*Task brief*:
From the records below, copy the lines that include "commands".

Stored data
########

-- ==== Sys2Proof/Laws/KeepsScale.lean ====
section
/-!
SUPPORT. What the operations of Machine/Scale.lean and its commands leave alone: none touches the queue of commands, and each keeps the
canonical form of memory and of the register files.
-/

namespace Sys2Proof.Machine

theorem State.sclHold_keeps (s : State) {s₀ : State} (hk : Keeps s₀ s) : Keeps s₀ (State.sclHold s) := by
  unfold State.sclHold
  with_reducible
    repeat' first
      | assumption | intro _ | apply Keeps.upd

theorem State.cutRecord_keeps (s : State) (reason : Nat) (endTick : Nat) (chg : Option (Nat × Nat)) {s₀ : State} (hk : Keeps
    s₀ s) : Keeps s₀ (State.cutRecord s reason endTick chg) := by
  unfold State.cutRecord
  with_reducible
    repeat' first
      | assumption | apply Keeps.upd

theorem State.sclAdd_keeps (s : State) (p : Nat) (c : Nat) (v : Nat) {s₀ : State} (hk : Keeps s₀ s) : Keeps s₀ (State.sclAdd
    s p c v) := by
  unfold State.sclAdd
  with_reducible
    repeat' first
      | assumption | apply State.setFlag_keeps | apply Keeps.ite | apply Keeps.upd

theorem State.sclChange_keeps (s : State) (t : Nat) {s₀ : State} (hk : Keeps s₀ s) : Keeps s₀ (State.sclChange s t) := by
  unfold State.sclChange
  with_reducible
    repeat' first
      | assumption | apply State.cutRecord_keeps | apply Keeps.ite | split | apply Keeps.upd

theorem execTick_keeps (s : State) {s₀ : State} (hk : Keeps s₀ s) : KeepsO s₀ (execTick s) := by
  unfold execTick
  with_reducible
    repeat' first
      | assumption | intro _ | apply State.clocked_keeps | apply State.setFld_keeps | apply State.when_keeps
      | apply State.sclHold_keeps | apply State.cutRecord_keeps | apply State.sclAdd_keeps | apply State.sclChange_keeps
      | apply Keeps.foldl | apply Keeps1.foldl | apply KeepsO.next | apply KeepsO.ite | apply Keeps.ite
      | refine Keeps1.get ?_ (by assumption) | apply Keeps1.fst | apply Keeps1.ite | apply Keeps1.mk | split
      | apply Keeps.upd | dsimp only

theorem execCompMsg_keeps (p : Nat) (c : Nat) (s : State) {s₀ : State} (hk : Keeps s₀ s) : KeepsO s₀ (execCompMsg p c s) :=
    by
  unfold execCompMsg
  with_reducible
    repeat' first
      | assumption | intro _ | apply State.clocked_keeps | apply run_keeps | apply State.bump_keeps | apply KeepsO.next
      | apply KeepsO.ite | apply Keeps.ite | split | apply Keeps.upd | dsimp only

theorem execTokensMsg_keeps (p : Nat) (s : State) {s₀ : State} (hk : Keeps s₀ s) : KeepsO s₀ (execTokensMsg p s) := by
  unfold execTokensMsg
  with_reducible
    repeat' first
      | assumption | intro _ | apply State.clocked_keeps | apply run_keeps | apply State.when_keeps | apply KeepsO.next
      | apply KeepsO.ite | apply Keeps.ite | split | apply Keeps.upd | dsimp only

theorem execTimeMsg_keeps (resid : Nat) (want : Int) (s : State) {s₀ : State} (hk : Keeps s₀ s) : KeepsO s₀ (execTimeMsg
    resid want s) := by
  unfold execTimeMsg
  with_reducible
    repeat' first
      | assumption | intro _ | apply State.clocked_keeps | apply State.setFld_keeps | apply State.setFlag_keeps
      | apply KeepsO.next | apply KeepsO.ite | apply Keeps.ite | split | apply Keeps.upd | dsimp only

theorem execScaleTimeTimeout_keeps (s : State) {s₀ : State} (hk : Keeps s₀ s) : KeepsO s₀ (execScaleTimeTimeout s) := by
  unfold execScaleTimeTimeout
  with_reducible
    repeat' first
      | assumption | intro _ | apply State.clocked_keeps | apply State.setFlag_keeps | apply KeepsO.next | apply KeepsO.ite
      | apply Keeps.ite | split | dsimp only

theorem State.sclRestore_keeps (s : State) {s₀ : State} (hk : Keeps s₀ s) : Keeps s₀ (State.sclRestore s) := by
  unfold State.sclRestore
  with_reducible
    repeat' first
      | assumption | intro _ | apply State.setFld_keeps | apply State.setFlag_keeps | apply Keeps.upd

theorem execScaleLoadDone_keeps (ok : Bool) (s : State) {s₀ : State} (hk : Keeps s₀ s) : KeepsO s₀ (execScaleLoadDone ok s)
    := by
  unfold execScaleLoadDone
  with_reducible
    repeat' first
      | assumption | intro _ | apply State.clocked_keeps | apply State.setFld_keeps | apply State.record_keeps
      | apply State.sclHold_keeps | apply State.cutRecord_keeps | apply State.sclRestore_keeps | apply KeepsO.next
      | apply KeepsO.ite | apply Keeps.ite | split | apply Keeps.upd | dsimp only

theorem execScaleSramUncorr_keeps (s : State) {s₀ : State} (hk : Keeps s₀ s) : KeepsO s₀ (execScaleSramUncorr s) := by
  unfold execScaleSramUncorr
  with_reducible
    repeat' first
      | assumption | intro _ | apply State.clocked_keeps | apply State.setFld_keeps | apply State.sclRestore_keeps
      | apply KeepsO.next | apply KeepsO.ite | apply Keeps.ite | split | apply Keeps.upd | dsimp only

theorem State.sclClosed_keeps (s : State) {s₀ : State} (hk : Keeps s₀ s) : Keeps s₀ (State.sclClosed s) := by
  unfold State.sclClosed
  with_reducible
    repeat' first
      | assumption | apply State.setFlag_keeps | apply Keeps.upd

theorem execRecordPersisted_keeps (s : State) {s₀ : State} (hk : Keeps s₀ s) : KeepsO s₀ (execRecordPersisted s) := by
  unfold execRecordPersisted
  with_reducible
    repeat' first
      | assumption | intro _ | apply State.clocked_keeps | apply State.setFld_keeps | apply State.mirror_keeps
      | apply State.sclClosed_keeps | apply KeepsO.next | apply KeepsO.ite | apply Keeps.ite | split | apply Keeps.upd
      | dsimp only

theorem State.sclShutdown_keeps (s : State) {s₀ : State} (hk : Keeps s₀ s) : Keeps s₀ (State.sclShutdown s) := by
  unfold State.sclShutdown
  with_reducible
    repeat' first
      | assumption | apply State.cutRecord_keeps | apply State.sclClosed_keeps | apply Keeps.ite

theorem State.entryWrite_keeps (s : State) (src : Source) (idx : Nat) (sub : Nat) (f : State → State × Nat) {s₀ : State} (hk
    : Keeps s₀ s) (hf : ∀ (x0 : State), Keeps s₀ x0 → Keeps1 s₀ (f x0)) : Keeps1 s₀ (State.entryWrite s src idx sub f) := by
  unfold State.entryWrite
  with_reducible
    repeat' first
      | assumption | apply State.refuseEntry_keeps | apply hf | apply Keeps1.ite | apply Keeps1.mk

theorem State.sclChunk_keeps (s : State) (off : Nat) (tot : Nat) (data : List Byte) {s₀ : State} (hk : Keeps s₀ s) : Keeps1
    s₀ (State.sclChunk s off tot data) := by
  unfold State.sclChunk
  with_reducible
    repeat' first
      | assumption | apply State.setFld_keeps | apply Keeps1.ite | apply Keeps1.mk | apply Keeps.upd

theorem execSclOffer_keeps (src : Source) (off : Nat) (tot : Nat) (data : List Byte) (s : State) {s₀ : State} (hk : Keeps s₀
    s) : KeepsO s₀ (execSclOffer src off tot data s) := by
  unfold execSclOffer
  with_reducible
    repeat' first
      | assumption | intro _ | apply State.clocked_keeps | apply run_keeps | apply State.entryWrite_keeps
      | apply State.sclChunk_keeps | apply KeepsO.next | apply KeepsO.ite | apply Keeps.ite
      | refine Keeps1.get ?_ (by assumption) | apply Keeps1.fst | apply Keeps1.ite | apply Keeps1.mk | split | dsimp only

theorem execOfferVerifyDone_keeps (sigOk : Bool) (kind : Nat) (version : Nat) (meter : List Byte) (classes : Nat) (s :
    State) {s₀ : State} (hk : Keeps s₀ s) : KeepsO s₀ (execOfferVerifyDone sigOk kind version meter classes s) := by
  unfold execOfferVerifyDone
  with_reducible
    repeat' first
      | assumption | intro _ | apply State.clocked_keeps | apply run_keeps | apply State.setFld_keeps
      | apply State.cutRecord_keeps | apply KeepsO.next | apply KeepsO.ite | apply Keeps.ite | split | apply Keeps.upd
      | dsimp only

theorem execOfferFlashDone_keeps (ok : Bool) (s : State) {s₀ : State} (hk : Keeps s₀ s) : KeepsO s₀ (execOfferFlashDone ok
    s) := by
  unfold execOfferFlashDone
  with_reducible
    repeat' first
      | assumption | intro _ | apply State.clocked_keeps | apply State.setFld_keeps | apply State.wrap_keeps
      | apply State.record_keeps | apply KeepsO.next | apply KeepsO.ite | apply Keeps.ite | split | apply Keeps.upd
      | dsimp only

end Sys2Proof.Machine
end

########

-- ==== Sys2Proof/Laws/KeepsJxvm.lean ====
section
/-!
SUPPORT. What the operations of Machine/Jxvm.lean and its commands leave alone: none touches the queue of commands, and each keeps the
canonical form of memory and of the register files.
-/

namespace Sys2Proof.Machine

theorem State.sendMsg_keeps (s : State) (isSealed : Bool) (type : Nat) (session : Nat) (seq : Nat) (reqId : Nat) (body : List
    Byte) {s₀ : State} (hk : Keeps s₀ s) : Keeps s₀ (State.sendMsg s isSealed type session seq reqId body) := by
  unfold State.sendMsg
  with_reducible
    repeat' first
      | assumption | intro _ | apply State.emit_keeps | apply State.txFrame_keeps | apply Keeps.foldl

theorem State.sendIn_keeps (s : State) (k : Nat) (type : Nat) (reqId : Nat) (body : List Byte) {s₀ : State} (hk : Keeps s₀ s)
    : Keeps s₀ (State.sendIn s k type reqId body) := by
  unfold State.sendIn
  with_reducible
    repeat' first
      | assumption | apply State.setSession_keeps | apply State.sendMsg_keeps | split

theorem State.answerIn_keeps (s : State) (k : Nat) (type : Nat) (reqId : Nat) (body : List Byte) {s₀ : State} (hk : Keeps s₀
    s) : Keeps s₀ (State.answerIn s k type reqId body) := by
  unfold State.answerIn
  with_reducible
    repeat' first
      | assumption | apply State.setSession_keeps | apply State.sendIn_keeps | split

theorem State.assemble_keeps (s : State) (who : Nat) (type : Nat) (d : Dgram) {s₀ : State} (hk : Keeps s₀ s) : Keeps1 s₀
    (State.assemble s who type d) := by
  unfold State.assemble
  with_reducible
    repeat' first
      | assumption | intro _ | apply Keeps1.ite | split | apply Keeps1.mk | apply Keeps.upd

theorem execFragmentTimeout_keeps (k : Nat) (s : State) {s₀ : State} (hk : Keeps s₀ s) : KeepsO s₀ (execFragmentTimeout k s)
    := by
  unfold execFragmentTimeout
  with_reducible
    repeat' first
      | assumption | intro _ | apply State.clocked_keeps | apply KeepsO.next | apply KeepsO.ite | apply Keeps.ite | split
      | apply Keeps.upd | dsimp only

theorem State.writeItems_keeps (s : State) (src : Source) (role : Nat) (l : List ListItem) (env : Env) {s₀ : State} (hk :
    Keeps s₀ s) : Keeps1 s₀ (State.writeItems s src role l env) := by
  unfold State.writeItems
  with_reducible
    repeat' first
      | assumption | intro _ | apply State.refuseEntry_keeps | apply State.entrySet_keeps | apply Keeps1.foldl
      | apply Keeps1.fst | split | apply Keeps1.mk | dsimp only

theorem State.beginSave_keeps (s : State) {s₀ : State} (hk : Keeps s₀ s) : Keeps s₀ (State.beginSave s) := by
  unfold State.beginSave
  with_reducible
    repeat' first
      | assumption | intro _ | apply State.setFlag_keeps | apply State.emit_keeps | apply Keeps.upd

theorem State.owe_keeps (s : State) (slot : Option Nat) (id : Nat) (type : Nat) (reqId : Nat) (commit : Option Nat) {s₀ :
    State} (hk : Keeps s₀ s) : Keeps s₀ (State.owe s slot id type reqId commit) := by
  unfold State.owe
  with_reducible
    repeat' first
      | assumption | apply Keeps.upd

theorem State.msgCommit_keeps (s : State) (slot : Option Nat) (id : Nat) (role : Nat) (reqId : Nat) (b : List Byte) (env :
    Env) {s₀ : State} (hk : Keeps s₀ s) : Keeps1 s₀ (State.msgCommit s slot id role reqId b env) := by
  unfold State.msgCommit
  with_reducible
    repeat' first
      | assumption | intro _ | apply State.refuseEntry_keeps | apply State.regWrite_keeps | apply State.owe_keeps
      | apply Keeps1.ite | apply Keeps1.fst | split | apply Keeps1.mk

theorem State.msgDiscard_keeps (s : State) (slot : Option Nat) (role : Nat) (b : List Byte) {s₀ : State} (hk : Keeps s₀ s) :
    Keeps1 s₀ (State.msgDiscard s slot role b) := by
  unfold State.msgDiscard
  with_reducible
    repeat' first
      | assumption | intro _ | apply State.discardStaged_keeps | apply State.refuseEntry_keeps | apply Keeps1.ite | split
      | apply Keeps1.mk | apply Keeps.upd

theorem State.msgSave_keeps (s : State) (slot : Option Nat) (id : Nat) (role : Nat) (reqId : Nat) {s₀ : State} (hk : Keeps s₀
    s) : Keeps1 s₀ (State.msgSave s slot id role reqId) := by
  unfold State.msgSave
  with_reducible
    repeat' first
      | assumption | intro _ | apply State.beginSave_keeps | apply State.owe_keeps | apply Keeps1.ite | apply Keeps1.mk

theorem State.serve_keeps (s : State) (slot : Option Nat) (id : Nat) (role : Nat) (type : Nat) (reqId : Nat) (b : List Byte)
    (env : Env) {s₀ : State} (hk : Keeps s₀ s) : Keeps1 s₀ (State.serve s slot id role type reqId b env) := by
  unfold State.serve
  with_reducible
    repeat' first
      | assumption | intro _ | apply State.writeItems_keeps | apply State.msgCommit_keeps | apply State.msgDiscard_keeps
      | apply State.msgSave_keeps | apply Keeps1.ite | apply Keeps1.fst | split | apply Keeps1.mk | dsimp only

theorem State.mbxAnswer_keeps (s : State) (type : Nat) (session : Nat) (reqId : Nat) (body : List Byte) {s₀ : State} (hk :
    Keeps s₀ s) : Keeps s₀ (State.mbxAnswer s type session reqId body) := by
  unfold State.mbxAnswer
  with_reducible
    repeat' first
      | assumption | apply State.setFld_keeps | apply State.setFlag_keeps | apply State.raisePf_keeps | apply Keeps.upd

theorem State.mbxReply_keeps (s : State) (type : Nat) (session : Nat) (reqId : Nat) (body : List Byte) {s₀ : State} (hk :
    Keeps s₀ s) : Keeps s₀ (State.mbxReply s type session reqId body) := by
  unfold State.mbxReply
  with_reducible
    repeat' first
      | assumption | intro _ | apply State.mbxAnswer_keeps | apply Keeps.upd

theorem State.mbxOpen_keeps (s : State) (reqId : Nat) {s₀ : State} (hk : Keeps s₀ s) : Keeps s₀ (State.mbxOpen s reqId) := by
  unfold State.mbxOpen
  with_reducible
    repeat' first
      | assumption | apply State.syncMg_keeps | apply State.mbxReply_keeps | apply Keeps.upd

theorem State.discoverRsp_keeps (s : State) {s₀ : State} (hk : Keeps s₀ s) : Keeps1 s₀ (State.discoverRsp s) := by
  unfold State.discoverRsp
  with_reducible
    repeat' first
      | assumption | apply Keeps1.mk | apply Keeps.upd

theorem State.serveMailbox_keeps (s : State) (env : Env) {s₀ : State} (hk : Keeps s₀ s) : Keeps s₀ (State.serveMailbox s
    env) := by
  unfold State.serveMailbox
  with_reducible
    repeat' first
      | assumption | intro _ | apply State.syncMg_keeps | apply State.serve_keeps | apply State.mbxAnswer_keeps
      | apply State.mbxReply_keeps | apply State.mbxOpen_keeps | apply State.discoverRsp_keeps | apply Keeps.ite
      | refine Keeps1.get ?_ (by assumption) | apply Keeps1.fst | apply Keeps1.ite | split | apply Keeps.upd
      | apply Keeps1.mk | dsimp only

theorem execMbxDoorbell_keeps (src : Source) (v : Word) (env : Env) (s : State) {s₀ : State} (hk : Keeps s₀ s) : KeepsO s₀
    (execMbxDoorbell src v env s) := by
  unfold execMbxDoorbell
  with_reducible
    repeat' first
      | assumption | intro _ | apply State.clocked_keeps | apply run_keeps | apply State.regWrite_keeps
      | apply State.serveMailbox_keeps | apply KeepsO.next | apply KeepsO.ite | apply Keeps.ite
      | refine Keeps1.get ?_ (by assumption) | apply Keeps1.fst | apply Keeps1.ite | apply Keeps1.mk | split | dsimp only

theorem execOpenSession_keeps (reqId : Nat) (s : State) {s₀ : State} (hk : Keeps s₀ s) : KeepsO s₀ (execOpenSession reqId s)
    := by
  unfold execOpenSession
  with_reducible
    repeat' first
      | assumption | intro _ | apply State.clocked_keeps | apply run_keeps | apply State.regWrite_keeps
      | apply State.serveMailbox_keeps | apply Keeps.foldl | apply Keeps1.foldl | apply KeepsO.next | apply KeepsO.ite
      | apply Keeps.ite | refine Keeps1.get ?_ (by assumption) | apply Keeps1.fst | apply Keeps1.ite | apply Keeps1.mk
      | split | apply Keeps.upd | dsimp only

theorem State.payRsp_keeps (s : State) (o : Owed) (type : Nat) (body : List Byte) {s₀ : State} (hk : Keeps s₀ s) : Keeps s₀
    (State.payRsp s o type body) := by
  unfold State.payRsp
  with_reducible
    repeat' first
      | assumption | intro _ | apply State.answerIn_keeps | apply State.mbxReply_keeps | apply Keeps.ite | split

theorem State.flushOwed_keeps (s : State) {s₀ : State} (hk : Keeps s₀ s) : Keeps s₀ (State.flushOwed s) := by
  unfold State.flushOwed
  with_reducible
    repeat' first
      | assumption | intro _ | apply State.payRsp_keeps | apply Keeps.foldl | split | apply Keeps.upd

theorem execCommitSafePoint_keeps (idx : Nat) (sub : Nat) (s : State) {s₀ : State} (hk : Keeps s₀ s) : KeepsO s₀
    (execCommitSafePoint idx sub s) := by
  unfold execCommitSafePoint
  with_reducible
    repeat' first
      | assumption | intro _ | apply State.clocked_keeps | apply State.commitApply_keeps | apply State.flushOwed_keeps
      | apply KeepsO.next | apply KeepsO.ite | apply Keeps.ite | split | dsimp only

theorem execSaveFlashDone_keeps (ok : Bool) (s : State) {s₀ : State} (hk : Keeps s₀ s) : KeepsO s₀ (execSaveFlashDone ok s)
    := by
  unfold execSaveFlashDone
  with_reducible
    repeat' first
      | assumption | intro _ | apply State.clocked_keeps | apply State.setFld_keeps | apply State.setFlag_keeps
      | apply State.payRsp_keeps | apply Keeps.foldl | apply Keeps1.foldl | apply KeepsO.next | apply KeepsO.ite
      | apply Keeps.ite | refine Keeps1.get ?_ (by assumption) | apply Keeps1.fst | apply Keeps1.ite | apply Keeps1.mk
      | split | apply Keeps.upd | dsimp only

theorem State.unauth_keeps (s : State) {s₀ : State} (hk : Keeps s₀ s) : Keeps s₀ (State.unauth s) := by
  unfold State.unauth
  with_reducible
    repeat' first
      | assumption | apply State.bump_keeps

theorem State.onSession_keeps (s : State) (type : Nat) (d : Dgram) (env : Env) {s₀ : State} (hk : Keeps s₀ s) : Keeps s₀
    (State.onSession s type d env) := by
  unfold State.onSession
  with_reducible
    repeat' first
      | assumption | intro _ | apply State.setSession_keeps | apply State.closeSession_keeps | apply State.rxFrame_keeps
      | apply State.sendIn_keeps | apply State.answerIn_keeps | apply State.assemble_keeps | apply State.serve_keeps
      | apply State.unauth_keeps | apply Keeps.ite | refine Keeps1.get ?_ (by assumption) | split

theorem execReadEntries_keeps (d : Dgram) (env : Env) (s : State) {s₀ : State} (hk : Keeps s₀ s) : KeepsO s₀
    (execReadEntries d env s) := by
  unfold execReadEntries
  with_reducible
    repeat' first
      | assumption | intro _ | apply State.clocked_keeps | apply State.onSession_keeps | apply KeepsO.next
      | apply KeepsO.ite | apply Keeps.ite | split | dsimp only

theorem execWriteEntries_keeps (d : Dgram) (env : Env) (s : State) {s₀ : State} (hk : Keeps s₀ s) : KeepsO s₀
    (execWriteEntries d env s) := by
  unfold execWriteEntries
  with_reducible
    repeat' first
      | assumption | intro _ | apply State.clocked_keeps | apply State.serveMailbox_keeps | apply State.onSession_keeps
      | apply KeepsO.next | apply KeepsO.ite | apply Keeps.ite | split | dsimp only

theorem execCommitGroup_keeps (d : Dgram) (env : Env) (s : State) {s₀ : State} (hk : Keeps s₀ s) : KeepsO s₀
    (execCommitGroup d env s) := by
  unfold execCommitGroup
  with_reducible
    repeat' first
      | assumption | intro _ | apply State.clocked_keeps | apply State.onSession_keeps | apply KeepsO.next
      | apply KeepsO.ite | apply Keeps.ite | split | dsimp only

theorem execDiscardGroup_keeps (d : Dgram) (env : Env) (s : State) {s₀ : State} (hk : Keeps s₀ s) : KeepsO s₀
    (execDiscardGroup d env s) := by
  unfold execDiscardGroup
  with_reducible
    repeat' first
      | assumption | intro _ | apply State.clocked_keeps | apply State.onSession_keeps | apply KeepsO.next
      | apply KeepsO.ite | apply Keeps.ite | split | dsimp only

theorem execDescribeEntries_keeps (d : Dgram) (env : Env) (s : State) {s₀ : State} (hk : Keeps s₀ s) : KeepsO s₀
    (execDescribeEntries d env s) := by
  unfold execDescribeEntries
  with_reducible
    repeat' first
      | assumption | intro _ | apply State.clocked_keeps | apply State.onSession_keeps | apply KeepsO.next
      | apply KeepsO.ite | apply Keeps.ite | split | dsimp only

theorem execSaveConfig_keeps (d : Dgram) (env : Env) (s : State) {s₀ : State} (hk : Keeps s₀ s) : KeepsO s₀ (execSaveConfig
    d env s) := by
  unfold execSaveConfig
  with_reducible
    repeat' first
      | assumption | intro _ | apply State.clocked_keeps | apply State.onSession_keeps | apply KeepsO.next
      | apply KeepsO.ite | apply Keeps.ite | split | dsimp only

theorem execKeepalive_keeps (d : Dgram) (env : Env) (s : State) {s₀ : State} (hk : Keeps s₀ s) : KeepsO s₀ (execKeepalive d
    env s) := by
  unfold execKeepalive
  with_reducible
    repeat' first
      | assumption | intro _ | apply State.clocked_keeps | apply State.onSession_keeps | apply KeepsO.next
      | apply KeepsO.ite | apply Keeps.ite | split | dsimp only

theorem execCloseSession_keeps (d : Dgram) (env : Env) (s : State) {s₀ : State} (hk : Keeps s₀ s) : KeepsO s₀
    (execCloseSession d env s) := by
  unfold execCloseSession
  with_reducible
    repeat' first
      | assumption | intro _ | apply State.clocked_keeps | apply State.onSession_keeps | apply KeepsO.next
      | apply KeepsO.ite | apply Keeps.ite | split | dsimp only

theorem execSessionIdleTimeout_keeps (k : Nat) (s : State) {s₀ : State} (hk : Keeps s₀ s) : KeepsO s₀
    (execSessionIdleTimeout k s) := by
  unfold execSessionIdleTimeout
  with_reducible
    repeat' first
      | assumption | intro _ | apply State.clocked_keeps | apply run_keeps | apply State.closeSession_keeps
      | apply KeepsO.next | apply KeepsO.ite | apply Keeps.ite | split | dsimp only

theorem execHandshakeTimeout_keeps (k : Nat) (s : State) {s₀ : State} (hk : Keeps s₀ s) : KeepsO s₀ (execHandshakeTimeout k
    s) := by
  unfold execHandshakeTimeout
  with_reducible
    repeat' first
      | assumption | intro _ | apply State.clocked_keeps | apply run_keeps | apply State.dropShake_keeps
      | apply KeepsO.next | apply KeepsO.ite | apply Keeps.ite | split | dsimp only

########

*Answer to the problem*:
SUPPORT. What the operations of Machine/Scale.lean and its commands leave alone: none touches the queue of commands, and each keeps the
SUPPORT. What the operations of Machine/Jxvm.lean and its commands leave alone: none touches the queue of commands, and each keeps the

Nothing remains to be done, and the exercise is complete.